/-- Address families of this file, part 1 (R57, R58). -/
def famsPorts1 : List Family := [
  ⟨0x5810, 0, 6, 7, 1, fun n _ => portSVid n⟩,
  ⟨0x5810, 0, 6, 8, 1, fun n _ => portCVid n⟩,
  ⟨0x5810, 0, 6, 9, 1, fun n _ => portPcp n⟩,
  ⟨0x5810, 0, 6, 10, 1, fun n _ => portAcceptUntagged n⟩,
  ⟨0x5810, 0, 6, 11, 1, fun n _ => portPauseMode n⟩,
  ⟨0x5810, 0, 6, 12, 1, fun n _ => portTxExtDelay n⟩,
  ⟨0x5810, 0, 6, 13, 1, fun n _ => portRxExtDelay n⟩,
  ⟨0x5810, 0, 6, 14, 1, fun n _ => portTxExtDelayUnc n⟩,
  ⟨0x5810, 0, 6, 15, 1, fun n _ => portRxExtDelayUnc n⟩,
  ⟨0x5810, 0, 6, 16, 1, fun n _ => portAsymmetry n⟩,
  ⟨0x5810, 0, 6, 17, 1, fun n _ => portAsymmetryUnc n⟩,
  ⟨0x5810, 0, 6, 18, 1, fun n _ => portRecalAlarmDelta n⟩,
  ⟨0x5810, 0, 6, 19, 1, fun n _ => portRecalibrate n⟩,
  ⟨0x5810, 0, 6, 20, 1, fun n _ => portOversizeToHost n⟩,
  ⟨0x5810, 0, 6, 21, 1, fun n _ => portExcRateLimit n⟩,
  ⟨0x5810, 0, 6, 22, 1, fun n _ => portSyncELane n⟩,
  ⟨0x5810, 0, 6, 23, 1, fun n _ => portUpHold n⟩,
  ⟨0x5810, 0, 6, 24, 1, fun n _ => portDownHold n⟩,
  ⟨0x5810, 0, 6, 25, 1, fun n _ => portRelease n⟩,
  ⟨0x5810, 0, 6, 26, 1, fun n _ => esmcEnable n⟩,
  ⟨0x5810, 0, 6, 27, 1, fun n _ => esmcExtended n⟩,
  ⟨0x5810, 0, 6, 28, 1, fun n _ => esmcTxMode n⟩,
  ⟨0x5810, 0, 6, 29, 1, fun n _ => esmcTxFixedQl n⟩,
  ⟨0x5810, 0, 6, 30, 1, fun n _ => esmcHoldoverQl n⟩,
  ⟨0x5820, 0, 6, 1, 1, fun n _ => portState n⟩]

/-- Address families of this file, part 2 (R57, R58). -/
def famsPorts2 : List Family := [
  ⟨0x5820, 0, 6, 2, 1, fun n _ => portCalStatus n⟩,
  ⟨0x5820, 0, 6, 3, 1, fun n _ => portCalLastFail n⟩,
  ⟨0x5820, 0, 6, 4, 1, fun n _ => portCalTime n⟩,
  ⟨0x5820, 0, 6, 5, 1, fun n _ => portCalTemp n⟩,
  ⟨0x5820, 0, 6, 6, 4, fun n k => portTxDelay n k⟩,
  ⟨0x5820, 0, 6, 10, 4, fun n k => portRxDelay n k⟩,
  ⟨0x5820, 0, 6, 14, 1, fun n _ => portTxTempCoeff n⟩,
  ⟨0x5820, 0, 6, 15, 1, fun n _ => portRxTempCoeff n⟩,
  ⟨0x5820, 0, 6, 16, 1, fun n _ => portCalSpread n⟩,
  ⟨0x5820, 0, 6, 17, 1, fun n _ => portTermCal n⟩,
  ⟨0x5820, 0, 6, 18, 1, fun n _ => portTermTemp n⟩,
  ⟨0x5820, 0, 6, 19, 1, fun n _ => portTermExt n⟩,
  ⟨0x5820, 0, 6, 20, 1, fun n _ => portStampRandom n⟩,
  ⟨0x5820, 0, 6, 21, 1, fun n _ => portCommitLead n⟩,
  ⟨0x5820, 0, 6, 22, 1, fun n _ => stampQueueFree n⟩,
  ⟨0x5820, 0, 6, 23, 1, fun n _ => esmcTxQl n⟩,
  ⟨0x5820, 0, 6, 24, 1, fun n _ => esmcRxState n⟩,
  ⟨0x5820, 0, 6, 25, 1, fun n _ => portUpSince n⟩,
  ⟨0x5820, 0, 6, 26, 1, fun n _ => portCalPending n⟩,
  ⟨0x5830, 0, 6, 1, 1, fun n _ => rxFrames n⟩,
  ⟨0x5830, 0, 6, 2, 1, fun n _ => rxOctets n⟩,
  ⟨0x5830, 0, 6, 3, 1, fun n _ => txFrames n⟩,
  ⟨0x5830, 0, 6, 4, 1, fun n _ => txOctets n⟩,
  ⟨0x5830, 0, 6, 5, 1, fun n _ => rxFcsErrors n⟩,
  ⟨0x5830, 0, 6, 6, 1, fun n _ => rxOversize n⟩]

/-- Address families of this file, part 3 (R57, R58). -/
def famsPorts3 : List Family := [
  ⟨0x5830, 0, 6, 7, 1, fun n _ => rxUndersize n⟩,
  ⟨0x5830, 0, 6, 8, 1, fun n _ => rxTagDrops n⟩,
  ⟨0x5830, 0, 6, 9, 1, fun n _ => rxPauseFrames n⟩,
  ⟨0x5830, 0, 6, 10, 1, fun n _ => rxPfcFrames n⟩,
  ⟨0x5830, 0, 6, 11, 1, fun n _ => pausedTime n⟩,
  ⟨0x5830, 0, 6, 12, 1, fun n _ => fecCorrected n⟩,
  ⟨0x5830, 0, 6, 13, 1, fun n _ => fecUncorrected n⟩,
  ⟨0x5830, 0, 6, 14, 1, fun n _ => pcsBlockErrors n⟩,
  ⟨0x5830, 0, 6, 15, 1, fun n _ => hiBerEpisodes n⟩,
  ⟨0x5830, 0, 6, 16, 1, fun n _ => oneStepFrames n⟩,
  ⟨0x5830, 0, 6, 17, 1, fun n _ => oneStepStomped n⟩,
  ⟨0x5830, 0, 6, 18, 1, fun n _ => stampsQueued n⟩,
  ⟨0x5830, 0, 6, 19, 1, fun n _ => stampHolds n⟩,
  ⟨0x5830, 0, 6, 20, 1, fun n _ => stampsLost n⟩,
  ⟨0x5830, 0, 6, 21, 1, fun n _ => lossMarkers n⟩,
  ⟨0x5830, 0, 6, 22, 1, fun n _ => excToHost n⟩,
  ⟨0x5830, 0, 6, 23, 1, fun n _ => excFromHost n⟩,
  ⟨0x5830, 0, 6, 24, 1, fun n _ => excDropped n⟩,
  ⟨0x5830, 0, 6, 25, 1, fun n _ => esmcRx n⟩,
  ⟨0x5830, 0, 6, 26, 1, fun n _ => esmcTx n⟩,
  ⟨0x5830, 0, 6, 27, 1, fun n _ => linkDownCount n⟩,
  ⟨0x6000, 0, 1, 1, 1, fun _ _ => protoPipelineCapacity⟩,
  ⟨0x6000, 0, 1, 2, 1, fun _ _ => hmacLanesInService⟩,
  ⟨0x6000, 0, 1, 3, 1, fun _ _ => aesLanesInService⟩,
  ⟨0x6000, 0, 1, 4, 1, fun _ _ => hmacLaneMask⟩]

◆ ◆ ◆ ◆

Exercise aim: Nothing is to be left out; reproduce each record exactly.

Exercise result:
/-- Address families of this file, part 1 (R57, R58). -/
def famsPorts1 : List Family := [
  ⟨0x5810, 0, 6, 7, 1, fun n _ => portSVid n⟩,
  ⟨0x5810, 0, 6, 8, 1, fun n _ => portCVid n⟩,
  ⟨0x5810, 0, 6, 9, 1, fun n _ => portPcp n⟩,
  ⟨0x5810, 0, 6, 10, 1, fun n _ => portAcceptUntagged n⟩,
  ⟨0x5810, 0, 6, 11, 1, fun n _ => portPauseMode n⟩,
  ⟨0x5810, 0, 6, 12, 1, fun n _ => portTxExtDelay n⟩,
  ⟨0x5810, 0, 6, 13, 1, fun n _ => portRxExtDelay n⟩,
  ⟨0x5810, 0, 6, 14, 1, fun n _ => portTxExtDelayUnc n⟩,
  ⟨0x5810, 0, 6, 15, 1, fun n _ => portRxExtDelayUnc n⟩,
  ⟨0x5810, 0, 6, 16, 1, fun n _ => portAsymmetry n⟩,
  ⟨0x5810, 0, 6, 17, 1, fun n _ => portAsymmetryUnc n⟩,
  ⟨0x5810, 0, 6, 18, 1, fun n _ => portRecalAlarmDelta n⟩,
  ⟨0x5810, 0, 6, 19, 1, fun n _ => portRecalibrate n⟩,
  ⟨0x5810, 0, 6, 20, 1, fun n _ => portOversizeToHost n⟩,
  ⟨0x5810, 0, 6, 21, 1, fun n _ => portExcRateLimit n⟩,
  ⟨0x5810, 0, 6, 22, 1, fun n _ => portSyncELane n⟩,
  ⟨0x5810, 0, 6, 23, 1, fun n _ => portUpHold n⟩,
  ⟨0x5810, 0, 6, 24, 1, fun n _ => portDownHold n⟩,
  ⟨0x5810, 0, 6, 25, 1, fun n _ => portRelease n⟩,
  ⟨0x5810, 0, 6, 26, 1, fun n _ => esmcEnable n⟩,
  ⟨0x5810, 0, 6, 27, 1, fun n _ => esmcExtended n⟩,
  ⟨0x5810, 0, 6, 28, 1, fun n _ => esmcTxMode n⟩,
  ⟨0x5810, 0, 6, 29, 1, fun n _ => esmcTxFixedQl n⟩,
  ⟨0x5810, 0, 6, 30, 1, fun n _ => esmcHoldoverQl n⟩,
  ⟨0x5820, 0, 6, 1, 1, fun n _ => portState n⟩]

/-- Address families of this file, part 2 (R57, R58). -/
def famsPorts2 : List Family := [
  ⟨0x5820, 0, 6, 2, 1, fun n _ => portCalStatus n⟩,
  ⟨0x5820, 0, 6, 3, 1, fun n _ => portCalLastFail n⟩,
  ⟨0x5820, 0, 6, 4, 1, fun n _ => portCalTime n⟩,
  ⟨0x5820, 0, 6, 5, 1, fun n _ => portCalTemp n⟩,
  ⟨0x5820, 0, 6, 6, 4, fun n k => portTxDelay n k⟩,
  ⟨0x5820, 0, 6, 10, 4, fun n k => portRxDelay n k⟩,
  ⟨0x5820, 0, 6, 14, 1, fun n _ => portTxTempCoeff n⟩,
  ⟨0x5820, 0, 6, 15, 1, fun n _ => portRxTempCoeff n⟩,
  ⟨0x5820, 0, 6, 16, 1, fun n _ => portCalSpread n⟩,
  ⟨0x5820, 0, 6, 17, 1, fun n _ => portTermCal n⟩,
  ⟨0x5820, 0, 6, 18, 1, fun n _ => portTermTemp n⟩,
  ⟨0x5820, 0, 6, 19, 1, fun n _ => portTermExt n⟩,
  ⟨0x5820, 0, 6, 20, 1, fun n _ => portStampRandom n⟩,
  ⟨0x5820, 0, 6, 21, 1, fun n _ => portCommitLead n⟩,
  ⟨0x5820, 0, 6, 22, 1, fun n _ => stampQueueFree n⟩,
  ⟨0x5820, 0, 6, 23, 1, fun n _ => esmcTxQl n⟩,
  ⟨0x5820, 0, 6, 24, 1, fun n _ => esmcRxState n⟩,
  ⟨0x5820, 0, 6, 25, 1, fun n _ => portUpSince n⟩,
  ⟨0x5820, 0, 6, 26, 1, fun n _ => portCalPending n⟩,
  ⟨0x5830, 0, 6, 1, 1, fun n _ => rxFrames n⟩,
  ⟨0x5830, 0, 6, 2, 1, fun n _ => rxOctets n⟩,
  ⟨0x5830, 0, 6, 3, 1, fun n _ => txFrames n⟩,
  ⟨0x5830, 0, 6, 4, 1, fun n _ => txOctets n⟩,
  ⟨0x5830, 0, 6, 5, 1, fun n _ => rxFcsErrors n⟩,
  ⟨0x5830, 0, 6, 6, 1, fun n _ => rxOversize n⟩]

/-- Address families of this file, part 3 (R57, R58). -/
def famsPorts3 : List Family := [
  ⟨0x5830, 0, 6, 7, 1, fun n _ => rxUndersize n⟩,
  ⟨0x5830, 0, 6, 8, 1, fun n _ => rxTagDrops n⟩,
  ⟨0x5830, 0, 6, 9, 1, fun n _ => rxPauseFrames n⟩,
  ⟨0x5830, 0, 6, 10, 1, fun n _ => rxPfcFrames n⟩,
  ⟨0x5830, 0, 6, 11, 1, fun n _ => pausedTime n⟩,
  ⟨0x5830, 0, 6, 12, 1, fun n _ => fecCorrected n⟩,
  ⟨0x5830, 0, 6, 13, 1, fun n _ => fecUncorrected n⟩,
  ⟨0x5830, 0, 6, 14, 1, fun n _ => pcsBlockErrors n⟩,
  ⟨0x5830, 0, 6, 15, 1, fun n _ => hiBerEpisodes n⟩,
  ⟨0x5830, 0, 6, 16, 1, fun n _ => oneStepFrames n⟩,
  ⟨0x5830, 0, 6, 17, 1, fun n _ => oneStepStomped n⟩,
  ⟨0x5830, 0, 6, 18, 1, fun n _ => stampsQueued n⟩,
  ⟨0x5830, 0, 6, 19, 1, fun n _ => stampHolds n⟩,
  ⟨0x5830, 0, 6, 20, 1, fun n _ => stampsLost n⟩,
  ⟨0x5830, 0, 6, 21, 1, fun n _ => lossMarkers n⟩,
  ⟨0x5830, 0, 6, 22, 1, fun n _ => excToHost n⟩,
  ⟨0x5830, 0, 6, 23, 1, fun n _ => excFromHost n⟩,
  ⟨0x5830, 0, 6, 24, 1, fun n _ => excDropped n⟩,
  ⟨0x5830, 0, 6, 25, 1, fun n _ => esmcRx n⟩,
  ⟨0x5830, 0, 6, 26, 1, fun n _ => esmcTx n⟩,
  ⟨0x5830, 0, 6, 27, 1, fun n _ => linkDownCount n⟩,
  ⟨0x6000, 0, 1, 1, 1, fun _ _ => protoPipelineCapacity⟩,
  ⟨0x6000, 0, 1, 2, 1, fun _ _ => hmacLanesInService⟩,
  ⟨0x6000, 0, 1, 3, 1, fun _ _ => aesLanesInService⟩,
  ⟨0x6000, 0, 1, 4, 1, fun _ _ => hmacLaneMask⟩]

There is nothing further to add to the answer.